═══ Dataset entries ═══

-- ==== Sys2Proof/Machine/Step.lean ====
section
/-! DEFINITION. One step: the block takes what stands at the head of `State.pending` (log entry 4). The block has no
program counter and fetches no instruction of its own (spec/10_state.md R31): the engine presents one request at a
time (spec/20_memory.md R48), and the host acts between accesses (spec/92_eei_decisions.md D33). -/

namespace Sys2Proof.Machine

/-- What the engine presents: the decoded instruction, or its word's rejection. A fetched byte that has no row of
its own goes through step 8 like any other (spec/41_translate_read.md R111). -/
def serveWord (word : BusWord) (s : State) : Host.Outcome State Fault Refusal :=
  match decode word with
  | .ok i => exec i s
  | .error (.noRow b va i vp) => fetchedByte b va i vp s
  | .error .reservedBits => .refused .undecodableWord

/-- One step. With nothing presented the block does nothing (DEDUCED, log entry 4). -/
def step (s : State) : Host.Outcome State Fault Refusal :=
  match s.pending with
  | [] => serve (fun x => x) s
  | .engine word :: rest => serveWord word { s with pending := rest }
  | .host b :: rest => hostAppend b { s with pending := rest }

/-- `s` with one more word presented, before everything else that is pending: the next step runs it. -/
def State.withFetchWord (s : State) (nbits w : Nat) : State :=
  { s with pending := .engine (tableWord nbits w) :: s.pending }

end Sys2Proof.Machine
end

═══

Prompt: Look through the listing, and copy each line in which the string "that" turns up.

Answer area:
/-- What the engine presents: the decoded instruction, or its word's rejection. A fetched byte that has no row of
/-- `s` with one more word presented, before everything else that is pending: the next step runs it. -/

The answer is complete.